What Changed?
The Fast Track to the Answers When Troubleshooting Microsoft SQL Server Reliability and Performance Problems
For a Microsoft SQL Server 2000, 2005 or 2008 database engine instance, the configuration metadata can be taken to include the collection of knobs, switches, settings, Data Definition Language (DDL) scripts necessary to exactly recreate that SQL instance. When unexpected database problems occur, regardless if on a production server or a unit test desktop computer, quick and easy access to the information about database configuration changes coincidental to the problem are invaluable to the troubleshooting or forward recovery effort. In fact, just having the previous configuration readily available to be able to rollback to can be the difference between meeting service level expectations or not. In other circumstances, the ability to identify configuration changes over time is useful in understanding what went wrong and, more importantly, in preventing further episodes of the same problems. For development shops and some database server farms, the ability to compare configurations between SQL Instances is indispensible to understanding - or better yet preventing - a change related system degradation or outage.

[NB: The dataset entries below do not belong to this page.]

-- ==== Sys2Proof/Machine/Take.lean ====
section
/-! DEFINITION. The Request Decoder's take: FRAME_TAKE and UNKNOWN_KIND (09 R152). -/

namespace Sys2Proof.Machine

/-- UNKNOWN_KIND (09 R152): answered before any role, mode or sealed check; the answer carries the unrecognised kind
value (12 R178). -/
def ownUnknownKind : Owner := fun _ f s => reply f (refuse .unknownKind) s

/-- UNKNOWN_KIND: the take of a frame whose kind is no request kind; a request kind is no occasion for this row (log 27). -/
def execUnknownKind (src : Addr) (tag kind : Byte) (body : List Byte) (s : State) : Host.Outcome State Fault Refusal :=
  .next (if canTake s && (kindOf kind).isNone then
      settle ownUnknownKind { src := src, kind := kind, tag := tag, body := body } s
    else s)

/-- The owner of each request kind. -/
def ownerOf : Kind → Owner
  | .status => ownStatus
  | .parcelLoad => ownParcelLoad
  | .parcelWithdraw => ownParcelWithdraw
  | .parcelList => ownParcelList
  | .openKeys => ownOpen
  | .close => ownClose
  | .extend => ownExtend
  | .grantList => ownGrantList
  | .timeTrim => ownTimeTrim
  | .timeSet => ownTimeSet
  | .stationEnrol => ownStationEnrol
  | .stationRetire => ownStationRetire
  | .stationSuspend => ownStationSuspend
  | .stationResume => ownStationResume
  | .stationRank => ownStationRank
  | .stationList => ownStationList
  | .modeKey => ownModeKey
  | .modeChange => ownModeChange
  | .settingWrite => ownSettingWrite
  | .settingRead => ownSettingRead
  | .zeroize => ownZeroize
  | .noticeRead => ownNoticeRead
  | .noticeConfig => ownNoticeConfig
  | .selfTest => ownSelfTest
  | .restart => ownRestart

/-- The owner of a taken frame, by its kind byte. -/
def ownerOfFrame (f : Frame) : Owner :=
  match kindOf f.kind with
  | some k => ownerOf k
  | none => ownUnknownKind

/-- FRAME_TAKE (09 R152): the oldest stored frame leaves its slot, occupancy falls, and the frame is settled. -/
def takeFrame (f : Frame) (s : State) : State :=
  settle (ownerOfFrame f) f
    (occupancyFell { s with link := { s.link with stored := s.link.stored.drop 1 } })

/-- FRAME_TAKE. -/
def execFrameTake (s : State) : Host.Outcome State Fault Refusal :=
  .next (match s.link.stored with
    | f :: _ => if canTake s then takeFrame f s else s
    | [] => s)

end Sys2Proof.Machine
end

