-- ==== Sys2Proof/Certificates/Slice0/Obligations.lean ====
section
/-! DEFINITION. The statements for the provers. "spec nn Rm" is rule Rm of the file of spec/ whose name begins with nn. -/

open Sys2Proof Sys2Proof.Machine

/-! ## The queue -/

/-- A step runs the command at the front of the queue on the state with the queue's rest. -/
def Obligations.FrontCommandRuns : Prop :=
  ∀ (c : Instr) (rest : List Instr) (s : State),
    step { s with pending := c :: rest } = exec c { s with pending := rest }

/-- With no command waiting the part idles. The model's choice (DESIGN CHOICE, log 3), no rule of the spec. -/
def Obligations.EmptyQueueIdles : Prop := ∀ s : State, s.pending = [] → step s = .next s

/-- Every command answers a next state, and none touches the queue of waiting commands. -/
def Obligations.EveryCommandRunsAndKeepsTheQueue : Prop :=
  ∀ (c : Instr) (s : State), ∃ t, exec c s = .next t ∧ t.pending = s.pending

/-- Table 12.2: each request kind has its value, ANSWER, HOLD, EXPIRE and NOTICE have 0x01 to 0x04, a kind's value names
that kind, and a byte that is no request kind's value, those four among them, names none. -/
def Obligations.KindValuesRead : Prop :=
  (∀ k : Kind, kindOf k.value = some k) ∧
  (∀ (b : Byte) (k : Kind), kindOf b = some k → b = k.value) ∧
  kindOf answerKind = none ∧ kindOf holdKind = none ∧ kindOf expireKind = none ∧ kindOf noticeKind = none ∧
  answerKind = 0x01 ∧ holdKind = 0x02 ∧ expireKind = 0x03 ∧ noticeKind = 0x04 ∧
  Kind.status.value = 0x10 ∧
  Kind.parcelLoad.value = 0x20 ∧ Kind.parcelWithdraw.value = 0x21 ∧ Kind.parcelList.value = 0x22 ∧
  Kind.openKeys.value = 0x30 ∧ Kind.close.value = 0x31 ∧ Kind.extend.value = 0x32 ∧ Kind.grantList.value = 0x33 ∧
  Kind.timeTrim.value = 0x40 ∧ Kind.timeSet.value = 0x41 ∧
  Kind.stationEnrol.value = 0x50 ∧ Kind.stationRetire.value = 0x51 ∧ Kind.stationSuspend.value = 0x52 ∧
  Kind.stationResume.value = 0x53 ∧ Kind.stationRank.value = 0x54 ∧ Kind.stationList.value = 0x55 ∧
  Kind.modeKey.value = 0x60 ∧ Kind.modeChange.value = 0x61 ∧ Kind.settingWrite.value = 0x62 ∧
  Kind.settingRead.value = 0x63 ∧ Kind.zeroize.value = 0x64 ∧
  Kind.noticeRead.value = 0x70 ∧ Kind.noticeConfig.value = 0x71 ∧ Kind.selfTest.value = 0x78 ∧
  Kind.restart.value = 0x7F

/-! ## Conditions that every step keeps -/

/-- The state after reset, with the contents the model chose for it (log 1, 2), meets every condition of the
invariants below. -/
def Obligations.ResetMeetsTheInvariants : Prop :=
  Capacities State.reset ∧ ValuesInRange State.reset ∧ InOrder State.reset.deadlines ∧
  ExpiryListed State.reset ∧ KeysReferenced State.reset ∧ GrantsCounted State.reset ∧
  ScreenLimit State.reset ∧ StationsDistinct State.reset ∧ DeadlinesMatch State.reset ∧ SpansListed State.reset

/-- Tables keep their length and queues keep to their places; a station slot keeps to two records and WAITING requests
(spec 06 R91); the station table keeps its limits: blocks, ranks, fingerprints and auditoriums distinct, role counts
within theirs (spec 08 R130). -/
def Obligations.CapacitiesKept : Prop :=
  (∀ s t : State, Capacities s → step s = .next t → Capacities t) ∧
  (∀ s t : State, ScreenLimit s → step s = .next t → ScreenLimit t) ∧
  (∀ s t : State, StationsDistinct s → step s = .next t → StationsDistinct t)

/-- The counts of booth time, the link counters, the ingest sequence counter, generations, extension used, tokens, the
notice threshold and levels, and every setting stay in their ranges (spec 01 R16, 03 Table 3.1, 04 R61, R63, 06 R89,
08 R145, R146, 09 R158, 10 R160). -/
def Obligations.ValuesKeptInRange : Prop :=
  ∀ s t : State, ValuesInRange s → step s = .next t → ValuesInRange t

/-- The Deadline List stays in ascending order of due (spec 07 R111). In a state whose grants are counted it stays in
agreement with the parcel table and the grant table: each deadline once, for an entry or record in a state that has it,
and every entry with its deadlines while the list serves (Table 7.1, R112, R113). With the tables at their lengths it
then holds at most 176 entries (R112). -/
def Obligations.DeadlinesKeptInOrder : Prop :=
  (∀ s t : State, InOrder s.deadlines → step s = .next t → InOrder t.deadlines) ∧
  (∀ s t : State, GrantsCounted s → DeadlinesMatch s → step s = .next t → DeadlinesMatch t) ∧
  (∀ s : State, Capacities s → DeadlinesMatch s → s.deadlines.length ≤ 176)

/-- The expire list stays the list of the EXPIRING records, each once, and SPAN_END deadlines stay those of OPEN
records (spec 06 R104, 07 Table 7.1). In a state whose grants are counted, every OPEN record keeps its SPAN_END at X in
the list while time runs and the part is out of STARTING (07 Table 7.1, R112): no grant is without an end. -/
def Obligations.ExpiryListKept : Prop :=
  (∀ s t : State, ExpiryListed s → step s = .next t → ExpiryListed t) ∧
  (∀ s t : State, GrantsCounted s → SpansListed s → step s = .next t → SpansListed t)

/-- A held key slot stays referenced by a LATENT or LIVE entry (spec 02 R21). -/
def Obligations.KeysReferencedKept : Prop :=
  ∀ s t : State, KeysReferenced s → step s = .next t → KeysReferenced t

/-- Grant counts stay equal to the number of records naming the entry, and STARTING and SERVICE stay without grants
(spec 02 R24, 06 R110, 08 R141). -/
def Obligations.GrantsCountedKept : Prop :=
  ∀ s t : State, GrantsCounted s → step s = .next t → GrantsCounted t

/-! ## Rules of the whole machine -/

/-- An entry that is LAPSED or WITHDRAWN never becomes LATENT or LIVE again (spec 02 R20). Where a VERIFY_POSTING
reclaims it and commits a parcel at its index, the new entry carries the next ingest sequence. -/
def Obligations.LapseIsOneWay : Prop :=
  ∀ (c : Instr) (s t : State) (i : Nat) (e e' : ParcelEntry),
    exec c s = .next t → s.entry i = some e → e.state = .lapsed ∨ e.state = .withdrawn → t.entry i = some e' →
    (e'.state = .lapsed ∨ e'.state = .withdrawn) ∨ (c = .verifyPosting ∧ e'.ingestSeq = satAdd s.store.ingestSeq 1)

/-- No command but REWRAP_POSTING places a GRANTED answer that carries anything (spec 05 R83: posting is the only step
at which wrapped keys leave the part). -/
def Obligations.OnlyPostingReleasesKeys : Prop :=
  ∀ (c : Instr) (s t : State) (a : Answer),
    exec c s = .next t → a ∈ t.link.answers → a.code = .granted → a.detail ≠ [] →
    a ∈ s.link.answers ∨ c = .rewrapPosting

/-- The mode changes by MODE_CHANGE and RETAINED_CHECK alone (spec 08 R141). -/
def Obligations.ModeChangesOnlyByItsCommands : Prop :=
  ∀ (c : Instr) (s t : State),
    exec c s = .next t → t.stations.mode ≠ s.stations.mode → mayChangeMode s c = true

/-- The Deadline List takes its due entries at booth time `n` (spec 07 R114). None due at or before `n` is left, and the
list is in order. A head beyond `n` fires nothing. A head that is due leaves the list, its owner acts, and the rest is
taken from the state as it then stands: a WINDOW_START makes its LATENT entry LIVE (R116); a WINDOW_END makes its entry
LAPSED, erases its slots and references, inserts its PURGE and raises PARCEL_LAPSED (R117); a PURGE frees its LAPSED
entry at grant count 0, or sets purge due (R118); a SPAN_END makes its OPEN record EXPIRING, SPAN, at the tail of the
expire list and raises GRANT_EXPIRED (06 R99). -/
def Obligations.FiringLeavesNothingDue : Prop :=
  ∀ (n : Nat) (s : State),
    (InOrder s.deadlines →
      InOrder (runDeadlines n s).deadlines ∧ ∀ d ∈ (runDeadlines n s).deadlines, n < d.due) ∧
    ((∀ d rest, s.deadlines = d :: rest → n < d.due) → runDeadlines n s = s) ∧
    ∀ (d : Deadline) (rest : List Deadline), s.deadlines = d :: rest → d.due ≤ n →
      (∀ e, s.entry d.ref = some e →
        (d.kind = .windowStart → e.state = .latent →
          runDeadlines n s = runDeadlines n { s with
            deadlines := rest
            store := { s.store with table := s.store.table.set d.ref (some { e with state := .live }) } }) ∧
        (d.kind = .windowEnd → e.holdsKeys = true →
          runDeadlines n s = runDeadlines n (raisePulse Src.parcelLapsed { s with
            deadlines := insertDeadline
              { due := min (e.es + s.stations.settings.purgeDelay * 60) 4294967295, kind := .purge, ref := d.ref } rest
            store := { s.store with
              table := s.store.table.set d.ref (some { e with state := .lapsed, refs := [] })
              keys := eraseKeys e.refs s.store.keys } }) ∧
          ∀ k, slotGet (eraseKeys e.refs s.store.keys) k =
            if k ∈ e.refs.map (fun r => r.slot) then none else slotGet s.store.keys k) ∧
        (d.kind = .purge → e.state = .lapsed → e.grantCount = 0 →
          runDeadlines n s = runDeadlines n { s with
            deadlines := rest.filter fun q => !(q.kind != .spanEnd && q.ref == d.ref)
            store := { s.store with
              table := s.store.table.set d.ref none, keys := eraseKeys e.refs s.store.keys } }) ∧
        (d.kind = .purge → e.state = .lapsed → 0 < e.grantCount →
          runDeadlines n s = runDeadlines n { s with
            deadlines := rest
            store := { s.store with table := s.store.table.set d.ref (some { e with purgeDue := true }) } })) ∧
      (∀ r, d.kind = .spanEnd → s.grant d.ref = some r → r.state = .opened →
        runDeadlines n s = runDeadlines n (raisePulse Src.grantExpired { s with
          deadlines := rest.filter fun q => !(q.kind == .spanEnd && q.ref == d.ref)
          grants := { s.grants with
            slots := s.grants.slots.set d.ref (some { r with state := .expiring .span })
            expireList := s.grants.expireList ++ [d.ref] } }))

Almost every DBA has an arsenal of tools that help in some way with this all to common scenario. Unfortunately, may of the tools are expensive for the server. Many require that the DBA be connected to the faltering system and throwing some pretty heavy duty queries at the system. Allowing ad hoc research and comparison activities on live SQL Instances can not only impact performance but may very well make matters worse. There is also an increased likelihood that the unexpected - and it will almost never be a desirable side effect - will happen. For example, if a server is running stressed, say at 80%+ CPU for extended periods, the likelihood that any administrative or analytical query activity can impact performance is greater than if the CPU hovers around 20% or less most of time. Even if the problem is not specifically performance related, the research can cause blocking and unintended failure of application operation at the database. And if the database instance is
The DBAs troubleshooting arsenal is tested to some degree. The dedicate admin connection is also helpful. Analysts and developers on the other hand tend to follow a linear trouble shooting path based more on thier knowledge of the application than the implications of their actions on the SQL Server under inspection. For this reason, especially if database reliability and performance are important for the organization, internal analysis should not require direct analyst or developer access to live systems. Instead, monitoring for change that is presented as standardized configuration and performance metadata, sharing of knowledge, and asynchronous dissemination of information across the team supporting the SQL Server application is preferred to give everyone the information they need to properly support the database and at the same time protect the live system from unnecessary ad hoc access.
Typically, the development team will have a master source reference stored in a source control database such as CVS, Sourcesafe or Surround. This master copy goes a long way toward providing much of the information a developer needs to recreate a problem in a one-off environment. However, that can be a time consuming operation. Futher, the accuracy of the "master" source for SQL Server database object scripts is not guaranteed to be accurate. Many developers are painfuly aware of this disconnet between the master source and the database that they prefer to get scripts directly off the live system when starting a maintenance development iteration rather than rely on what is in the master souce. Why SQL Server has no integrated tools to correct this fundamental flaw remains unexplain. The vendor remains mute on the topic, preferring to pretend it is a non-issue because it is a difficult problem.
From our perspective, all that matters is that the configuration on a live system or configuration extracted by directly monitoring for change in live systems is not to be confused with the master source of the code base or a suitable source control system in a development shop. Instead, the output of the change monitoring is ought to be used to regularly verify and invariably re-sync the so called master source with what actually exists on the live database server.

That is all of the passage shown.